Platforms like Claude have popularized "skills" — structured, multi-file AI instruction packages that go well beyond a basic system prompt. A skill bundles a core instruction file, reference documents the model loads on demand, supporting assets, and a trigger description that controls when it activates. Users are building skills for everything from technical playbooks to domain-specific mentors to operational runbooks, and this pattern is becoming the standard way power users encode reusable expertise into AI.

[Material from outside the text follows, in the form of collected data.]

-- ==== Sys2Proof/Syntax.lean ====
section
/-! DEFINITION. The values that flow through the ports (10_state.md section 2), the raw operands of a request, and the
instructions: one constructor for each row of opcode_table.json. -/

namespace Sys2Proof

/-! ## Value types -/

/-- The widths of bounded integers (R10). -/
inductive Width where
  | w4 | w7 | w8 | w14 | w16 | w32
deriving DecidableEq, Repr

/-- The four validated value types (R56). -/
inductive VType where
  | vel | amt | ccv | pbv
deriving DecidableEq, Repr

/-- The UMP protocol version (R14, R71). -/
inductive Protocol where
  | p1 | p2
deriving DecidableEq, Repr

/-- The result of a comparison (R71). -/
inductive Cmp where
  | lt | eq | gt
deriving DecidableEq, Repr

/-- The bank field of a program change (R62). -/
inductive Bank where
  | noBank
  | bank (msb lsb : U7)
deriving DecidableEq, Repr

/-- `ManufacturerID` (R70); the range of the one-byte form is `ManufacturerId.wf`. -/
inductive ManufacturerId where
  | one (id : U7)
  | three (b1 b2 : U7)
deriving DecidableEq, Repr

/-- The kind of a Universal SysEx message (R69). -/
inductive UniversalKind where
  | nonRealtime | realtime
deriving DecidableEq, Repr

/-- The twelve kinds of event (R57). -/
inductive Kind where
  | noteOff | noteOn | polyPressure | controlChange | programChange | channelPressure | pitchBend
  | pncRegistered | pncAssignable | tuneRequest | sysex7 | universalSysex7
deriving DecidableEq, Repr

/-- An Event (R57 to R69). A validated value is stored as its one magnitude, the MIDI 2.0 view (R56): 16 bits for
VEL, 32 bits for AMT, CCV and PBV. -/
inductive Event where
  | noteOff (group channel : U4) (note : U7) (velocity : U16) (attrType : Byte) (attrData : U16)
  | noteOn (group channel : U4) (note : U7) (velocity : U16) (attrType : Byte) (attrData : U16)
  | polyPressure (group channel : U4) (note : U7) (amount : U32)
  | controlChange (group channel : U4) (controller : U7) (value : U32)
  | programChange (group channel : U4) (program : U7) (bank : Bank)
  | channelPressure (group channel : U4) (amount : U32)
  | pitchBend (group channel : U4) (value : U32)
  | pncRegistered (group channel : U4) (note : U7) (index : Byte) (value : U32)
  | pncAssignable (group channel : U4) (note : U7) (index : Byte) (value : U32)
  | tuneRequest (group : U4)
  | sysex7 (group : U4) (manufacturer : ManufacturerId) (data : List U7)
  | universalSysex7 (group : U4) (kind : UniversalKind) (deviceId subId1 subId2 : U7) (data : List U7)
deriving DecidableEq, Repr

/-- A 64-bit UMP packet, `w1` first (R71, R102). -/
structure Packet where
  w1 : Word
  w2 : Word
deriving DecidableEq, Repr

/-! ## Raw operands of EV_MAKE -/

/-- A validated value as EV_MAKE takes it: `m1:v` or `m2:x` (R231). -/
inductive RawValue where
  | m1 (v : Int)
  | m2 (x : Int)
deriving DecidableEq, Repr

/-- A note or controller number as EV_MAKE takes it: a raw integer or an already-built U7 (R232). -/
inductive RawNumber where
  | raw (v : Int)
  | typed (n : U7)
deriving DecidableEq, Repr

/-- A program-change bank as EV_MAKE takes it (R231). -/
inductive RawBank where
  | noBank
  | bank (msb lsb : Int)
deriving DecidableEq, Repr

/-- A manufacturer ID as EV_MAKE takes it (R231). -/
inductive RawManufacturer where
  | one (id : Int)
  | three (b1 b2 : Int)
deriving DecidableEq, Repr

/-- The tag and raw fields of EV_MAKE, in the order of R231; `none` is an omitted field that has a default. -/
inductive RawEvent where
  | noteOff (group channel : Int) (note : RawNumber) (velocity : RawValue) (attrType attrData : Option Int)
  | noteOn (group channel : Int) (note : RawNumber) (velocity : RawValue) (attrType attrData : Option Int)
  | polyPressure (group channel : Int) (note : RawNumber) (amount : RawValue)
  | controlChange (group channel : Int) (controller : RawNumber) (value : RawValue)
  | programChange (group channel program : Int) (bank : Option RawBank)
  | channelPressure (group channel : Int) (amount : RawValue)
  | pitchBend (group channel : Int) (value : RawValue)
  | pncRegistered (group channel : Int) (note : RawNumber) (index value : Int)
  | pncAssignable (group channel : Int) (note : RawNumber) (index value : Int)
  | tuneRequest (group : Int)
  | sysex7 (group : Int) (manufacturer : RawManufacturer) (data : List Int)
  | universalSysex7 (group : Int) (kind : UniversalKind) (deviceId subId1 subId2 : Int) (data : List Int)
deriving DecidableEq, Repr

/-- The selector of SX_REASM_RESET: one group or ALL (R522). -/
inductive ReasmSel where
  | all
  | group (g : U4)
deriving DecidableEq, Repr

/-! ## Instructions -/

/-- One constructor for each row of opcode_table.json: the 29 commands of R134 and the 30 wire forms.
An `Option` operand that is `none` is omitted and takes its default (R131). A U<W> operand of a bounded-integer or
validated-value command is a natural that `Instr.wf` holds to its width (R55, R210).
A wire form is the received message: its fields are the message's own bits, reserved bits included, and a byte that
holds a 7-bit field is a whole byte, since the decoder is what checks it (R172). The group of a MIDI 1.0 message is
that of M1_FROMBYTES (R301), the bytes carry none. -/
inductive Instr where
  -- FM: bounded integers
  | biFail (w : Width) (v : Int)
  | biExact (w : Width) (v : Int)
  | biClamp (w : Width) (v : Int)
  | biTrunc (w : Width) (v : Int)
  | biAdd (w : Width) (a b : Nat)
  | biSub (w : Width) (a b : Nat)
  | biMul (w : Width) (a b : Nat)
  | biDiv (w : Width) (a b : Nat)
  | biRem (w : Width) (a b : Nat)
  | biCmp (w : Width) (a b : Nat)
  -- FM: validated values and events
  | vvFromM1 (t : VType) (v : Nat)
  | vvFromM2 (t : VType) (x : Nat)
  | vvViewM1 (t : VType) (mag : Nat)
  | vvViewM2 (t : VType) (mag : Nat)
  | evMake (raw : RawEvent)
  -- BS
  | m1ToBytes (e : Event) (incStart incEnd : Option Bool)
  | m1FromBytes (s : List Byte) (group : Option U4)
  -- WP
  | umpToWords (e : Event) (p : Protocol)
  | umpFromWords (ws : List Word)
  -- SX
  | sxFrame (e : Event)
  | sxParse (d : List Byte) (group : U4)
  | sxChunk (d : List U7) (group : U4)
  | sxUnchunk (ps : List Packet)
  | sxSegLoad (d : List U7) (group : U4)
  | sxSegNext
  | sxReasmPush (w1 w2 : Word)
  | sxReasmReset (sel : Option ReasmSel)
  -- DG and all units
  | hexFormat (s : List Byte) (sep : Option (List Byte))
  | reset
  -- wire forms: MIDI 1.0 byte messages
  | m1NoteOff (group : Option U4) (channel : U4) (note velocity : Byte)
  | m1NoteOn (group : Option U4) (channel : U4) (note velocity : Byte)
  | m1PolyPressure (group : Option U4) (channel : U4) (note amount : Byte)
  | m1ControlChange (group : Option U4) (channel : U4) (controller value : Byte)
  | m1ProgramChange (group : Option U4) (channel : U4) (program : Byte)
  | m1ChannelPressure (group : Option U4) (channel : U4) (amount : Byte)
  | m1PitchBend (group : Option U4) (channel : U4) (lsb msb : Byte)
  | m1TuneRequest (group : Option U4)
  | m1Sysex (group : Option U4) (rest : List Byte)
  -- wire forms: UMP message type 0x1
  | ump1TuneRequest (group : U4) (reserved : U16)
  -- wire forms: UMP message type 0x2
  | ump2NoteOff (group channel : U4) (note velocity : Byte)
  | ump2NoteOn (group channel : U4) (note velocity : Byte)
  | ump2PolyPressure (group channel : U4) (note amount : Byte)
  | ump2ControlChange (group channel : U4) (controller value : Byte)
  | ump2ProgramChange (group channel : U4) (program reserved : Byte)
  | ump2ChannelPressure (group channel : U4) (amount reserved : Byte)
  | ump2PitchBend (group channel : U4) (lsb msb : Byte)
  -- wire forms: UMP message type 0x4
  | ump4PncRegistered (group channel : U4) (note index : Byte) (value : U32)
  | ump4PncAssignable (group channel : U4) (note index : Byte) (value : U32)
  | ump4NoteOff (group channel : U4) (note attrType : Byte) (velocity attrData : U16)
  | ump4NoteOn (group channel : U4) (note attrType : Byte) (velocity attrData : U16)
  | ump4PolyPressure (group channel : U4) (note reserved : Byte) (amount : U32)
  | ump4ControlChange (group channel : U4) (controller reserved : Byte) (value : U32)
  | ump4ProgramChange (group channel : U4) (reserved options program reserved2 bankMsb bankLsb : Byte)
  | ump4ChannelPressure (group channel : U4) (reserved : U16) (amount : U32)
  | ump4PitchBend (group channel : U4) (reserved : U16) (value : U32)
  -- wire forms: UMP message type 0x3
  | ump3Complete (group count : U4) (d0 d1 d2 d3 d4 d5 : Byte)
  | ump3Start (group count : U4) (d0 d1 d2 d3 d4 d5 : Byte)
  | ump3Continue (group count : U4) (d0 d1 d2 d3 d4 d5 : Byte)
  | ump3End (group count : U4) (d0 d1 d2 d3 d4 d5 : Byte)
deriving DecidableEq, Repr

/-! ## What is presented on the command port -/

/-- The 29 commands of the command map (R134); their opcodes are `Op.code`. -/
inductive Op where
  | biFail | biExact | biClamp | biTrunc | biAdd | biSub | biMul | biDiv | biRem | biCmp
  | vvFromM1 | vvFromM2 | vvViewM1 | vvViewM2 | evMake
  | m1ToBytes | m1FromBytes | umpToWords | umpFromWords
  | sxFrame | sxParse | sxChunk | sxUnchunk | sxSegLoad | sxSegNext | sxReasmPush | sxReasmReset
  | hexFormat | reset
deriving DecidableEq, Repr

/-- A raw field of EV_MAKE as it stands in a request; `omitted` marks a field left out before one that is given. -/
inductive RawField where
  | int (v : Int)
  | typed (n : U7)
  | value (v : RawValue)
  | bank (b : RawBank)
  | manufacturer (m : RawManufacturer)
  | universal (k : UniversalKind)
  | data (vs : List Int)
  | omitted
deriving DecidableEq, Repr

/-- An operand as it is presented, before the command boundary has checked its type (R73, R130). A number of any width
is an integer; a sequence of bytes, U7s or words is a sequence of integers. -/
inductive Operand where
  | int (v : Int)
  | ints (vs : List Int)
  | vtype (t : VType)
  | validated (t : VType) (mag : Int)
  | event (e : Event)
  | protocol (p : Protocol)
  | packets (ps : List (Int × Int))
  | fields (fs : List RawField)
  | all
  | omitted
deriving DecidableEq, Repr

/-- What is presented to the block: a request (R130), or a received message that stands for the request which hands it
to its decoder (70_reset_and_hazards.md R704 duties 2 to 4; assumption 5). -/
inductive Input where
  | command (opcode : Byte) (operands : List Operand)
  | midi1 (s : List Byte) (group : Option U4)
  | ump (ws : List Word)
deriving DecidableEq, Repr

/-- Why the command boundary refuses a request (R606). -/
inductive Rejection where
  /-- The opcode is in no row of the command map (R132). -/
  | unknownOpcode (opcode : Byte)
  /-- An operand is missing, supernumerary or not of its type (R73). -/
  | illTyped (opcode : Byte)
deriving DecidableEq, Repr

end Sys2Proof
end

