-- ==== Sys2Proof/Decode.lean ====
section
/-! DEFINITION. The command boundary and the wire-form decoder (30_encoding.md). A request is an opcode and typed operands
(R130, R134); the boundary refuses an unknown opcode and an ill-typed operand by name (R132, R73, R606). A received byte or
word message is read by the bits of its form (R142, R151 to R155). Then the encoder, written from the same tables. -/

namespace Sys2Proof

/-! ## The command map (R134) -/

/-- The opcode of each command (R134). -/
def Op.code : Op → Byte
  | .biFail => 0x01 | .biExact => 0x02 | .biClamp => 0x03 | .biTrunc => 0x04
  | .biAdd => 0x05 | .biSub => 0x06 | .biMul => 0x07 | .biDiv => 0x08 | .biRem => 0x09 | .biCmp => 0x0A
  | .vvFromM1 => 0x10 | .vvFromM2 => 0x11 | .vvViewM1 => 0x12 | .vvViewM2 => 0x13
  | .evMake => 0x18
  | .m1ToBytes => 0x20 | .m1FromBytes => 0x21
  | .umpToWords => 0x30 | .umpFromWords => 0x31
  | .sxFrame => 0x40 | .sxParse => 0x41 | .sxChunk => 0x42 | .sxUnchunk => 0x43
  | .sxSegLoad => 0x44 | .sxSegNext => 0x45 | .sxReasmPush => 0x46 | .sxReasmReset => 0x47
  | .hexFormat => 0x50
  | .reset => 0x7F

/-- Every command, in the order of R134. -/
def Op.all : List Op :=
  [.biFail, .biExact, .biClamp, .biTrunc, .biAdd, .biSub, .biMul, .biDiv, .biRem, .biCmp,
   .vvFromM1, .vvFromM2, .vvViewM1, .vvViewM2, .evMake,
   .m1ToBytes, .m1FromBytes, .umpToWords, .umpFromWords,
   .sxFrame, .sxParse, .sxChunk, .sxUnchunk, .sxSegLoad, .sxSegNext, .sxReasmPush, .sxReasmReset,
   .hexFormat, .reset]

/-- The command an opcode selects, if it selects one (R132). -/
def Op.ofCode? (c : Byte) : Option Op := Op.all.find? fun o => o.code == c

/-- The number of operands of each command (R134). -/
def Op.arity : Op → Nat
  | .biFail => 2 | .biExact => 2 | .biClamp => 2 | .biTrunc => 2
  | .biAdd => 3 | .biSub => 3 | .biMul => 3 | .biDiv => 3 | .biRem => 3 | .biCmp => 3
  | .vvFromM1 => 2 | .vvFromM2 => 2 | .vvViewM1 => 2 | .vvViewM2 => 2
  | .evMake => 2
  | .m1ToBytes => 3 | .m1FromBytes => 2
  | .umpToWords => 2 | .umpFromWords => 1
  | .sxFrame => 1 | .sxParse => 2 | .sxChunk => 2 | .sxUnchunk => 1
  | .sxSegLoad => 2 | .sxSegNext => 0 | .sxReasmPush => 2 | .sxReasmReset => 1
  | .hexFormat => 2
  | .reset => 0

/-! ## Type checks of one operand (R73) -/

/-- The unsigned `n`-bit value a number is, if it is one (R55). -/
def uInt? (n : Nat) (v : Int) : Option (BitVec n) :=
  if 0 ≤ v ∧ v < 2 ^ n then some (BitVec.ofNat n v.toNat) else none

/-- The sequence of unsigned `n`-bit values a sequence of numbers is, if every element is one. -/
def uList? (n : Nat) : List Int → Option (List (BitVec n))
  | [] => some []
  | v :: vs => do
    let x ← uInt? n v
    let xs ← uList? n vs
    some (x :: xs)

/-- The packets a sequence of pairs of numbers is, if every number is a U32 (R71). -/
def packetList? : List (Int × Int) → Option (List Packet)
  | [] => some []
  | p :: ps => do
    let w1 ← uInt? 32 p.1
    let w2 ← uInt? 32 p.2
    let qs ← packetList? ps
    some (⟨w1, w2⟩ :: qs)

/-- A raw integer (R73). -/
def int? : Operand → Option Int
  | .int v => some v
  | _ => none

/-- A width (R10). -/
def width? : Operand → Option Width
  | .int v => Width.ofInt? v
  | _ => none

/-- A bounded integer of width `w` (R55, R210). -/
def bounded? (w : Width) : Operand → Option Nat
  | .int v => if 0 ≤ v ∧ v ≤ w.max then some v.toNat else none
  | _ => none

/-- A validated type (R56). -/
def vtype? : Operand → Option VType
  | .vtype t => some t
  | _ => none

/-- A validated value of type `t`: a value of another validated type is ill typed (R73, R134). -/
def validated? (t : VType) : Operand → Option Nat
  | .validated t' mag => if t' = t ∧ 0 ≤ mag ∧ mag ≤ t.m2Width.max then some mag.toNat else none
  | _ => none

/-- An Event (R57). -/
def event? : Operand → Option Event
  | .event e => if e.wf then some e else none
  | _ => none

/-- A SysEx Event, the operand type of SX_FRAME (R134, R500). -/
def sysExEvent? : Operand → Option Event
  | .event e => if e.wf && e.isSysEx then some e else none
  | _ => none

/-- A protocol version (R71). -/
def protocol? : Operand → Option Protocol
  | .protocol p => some p
  | _ => none

/-- A group (R11). -/
def group? : Operand → Option U4
  | .int v => uInt? 4 v
  | _ => none

/-- One word (R73). -/
def word? : Operand → Option Word
  | .int v => uInt? 32 v
  | _ => none

/-- A sequence of unsigned `n`-bit values (R73). -/
def seq? (n : Nat) : Operand → Option (List (BitVec n))
  | .ints vs => uList? n vs
  | _ => none

/-- A sequence of packets (R71). -/
def packets? : Operand → Option (List Packet)
  | .packets ps => packetList? ps
  | _ => none

/-- A single bit (R134). -/
def bit? : Operand → Option Bool
  | .int v => if v = 0 then some false else if v = 1 then some true else none
  | _ => none

/-- A selector of SX_REASM_RESET, a group or ALL (R522). -/
def sel? : Operand → Option ReasmSel
  | .all => some .all
  | .int v => (uInt? 4 v).map .group
  | _ => none

/-- An operand with a default: omitted, or of its type (R131). -/
def optional? {α : Type} (f : Operand → Option α) : Operand → Option (Option α)
  | .omitted => some none
  | .int v => (f (.int v)).map some
  | .ints vs => (f (.ints vs)).map some
  | .vtype t => (f (.vtype t)).map some
  | .validated t m => (f (.validated t m)).map some
  | .event e => (f (.event e)).map some
  | .protocol p => (f (.protocol p)).map some
  | .packets ps => (f (.packets ps)).map some
  | .fields fs => (f (.fields fs)).map some
  | .all => (f .all).map some

/-! ## The raw fields of EV_MAKE (R231) -/

/-- A raw integer field. -/
def rawInt? : RawField → Option Int
  | .int v => some v
  | _ => none

/-- A raw group or channel; 0 when it is not written (95_test_vectors.md, notation; assumption 4). -/
def rawNibble? : RawField → Option Int
  | .int v => some v
  | .omitted => some 0
  | _ => none

/-- A raw integer field with a default. -/
def rawIntOpt? : RawField → Option (Option Int)
  | .int v => some (some v)
  | .omitted => some none
  | _ => none

/-- A note or controller number, raw or already built (R232). -/
def rawNumber? : RawField → Option RawNumber
  | .int v => some (.raw v)
  | .typed n => some (.typed n)
  | _ => none

/-- A validated value, `m1:v` or `m2:x`. -/
def rawValue? : RawField → Option RawValue
  | .value v => some v
  | _ => none

/-- A bank, NoBank when omitted. -/
def rawBank? : RawField → Option (Option RawBank)
  | .bank b => some (some b)
  | .omitted => some none
  | _ => none

/-- A manufacturer ID. -/
def rawManufacturer? : RawField → Option RawManufacturer
  | .manufacturer m => some m
  | _ => none

/-- The kind of a Universal SysEx message. -/
def rawUniversal? : RawField → Option UniversalKind
  | .universal k => some k
  | _ => none

/-- A SysEx data sequence; its elements are raw integers. -/
def rawData? : RawField → Option (List Int)
  | .data vs => some vs
  | _ => none

/-- The number of raw fields of each kind (R231). -/
def Kind.fieldCount : Kind → Nat
  | .noteOff => 6 | .noteOn => 6 | .polyPressure => 4 | .controlChange => 4 | .programChange => 4
  | .channelPressure => 3 | .pitchBend => 3 | .pncRegistered => 5 | .pncAssignable => 5
  | .tuneRequest => 1 | .sysex7 => 3 | .universalSysex7 => 6

/-- The `k`-th raw field of a list, omitted when the list ends before it. -/
def rawField (fs : List RawField) (k : Nat) : RawField := fs.getD k .omitted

Currently, there's no way to import these into Hatz. Users who've built skill libraries on other platforms have to manually recreate them as separate Apps or Agents, losing the multi-file structure and progressive context loading in the process. For MSPs onboarding teams onto Hatz, this creates unnecessary migration friction and duplicated effort.
The core ask is a skill import pipeline that accepts a standard skill package (ZIP with a SKILL.md at root + optional reference files and assets) and converts it into Hatz-native Workshop items — mapping instructions to Agent system prompts, reference files to knowledge sources, and descriptions to Workshop metadata. Unsupported components would be flagged during import so the user knows what needs attention.
The bigger unlock is skill routing in Chat. Once skills exist as first-class objects, Hatz could evaluate a user's message against available skill descriptions and automatically load the right expertise context — no manual app or agent selection required. This would transform Chat from a general-purpose LLM interface into a context-aware assistant that knows which domain knowledge to pull in based on the question.
Long-term, this naturally extends into multi-tenant skill distribution and a community marketplace — the same management model Hatz already does well with Apps and Agents, applied to portable, versioned expertise packages that MSPs can build once and deploy across all their tenants.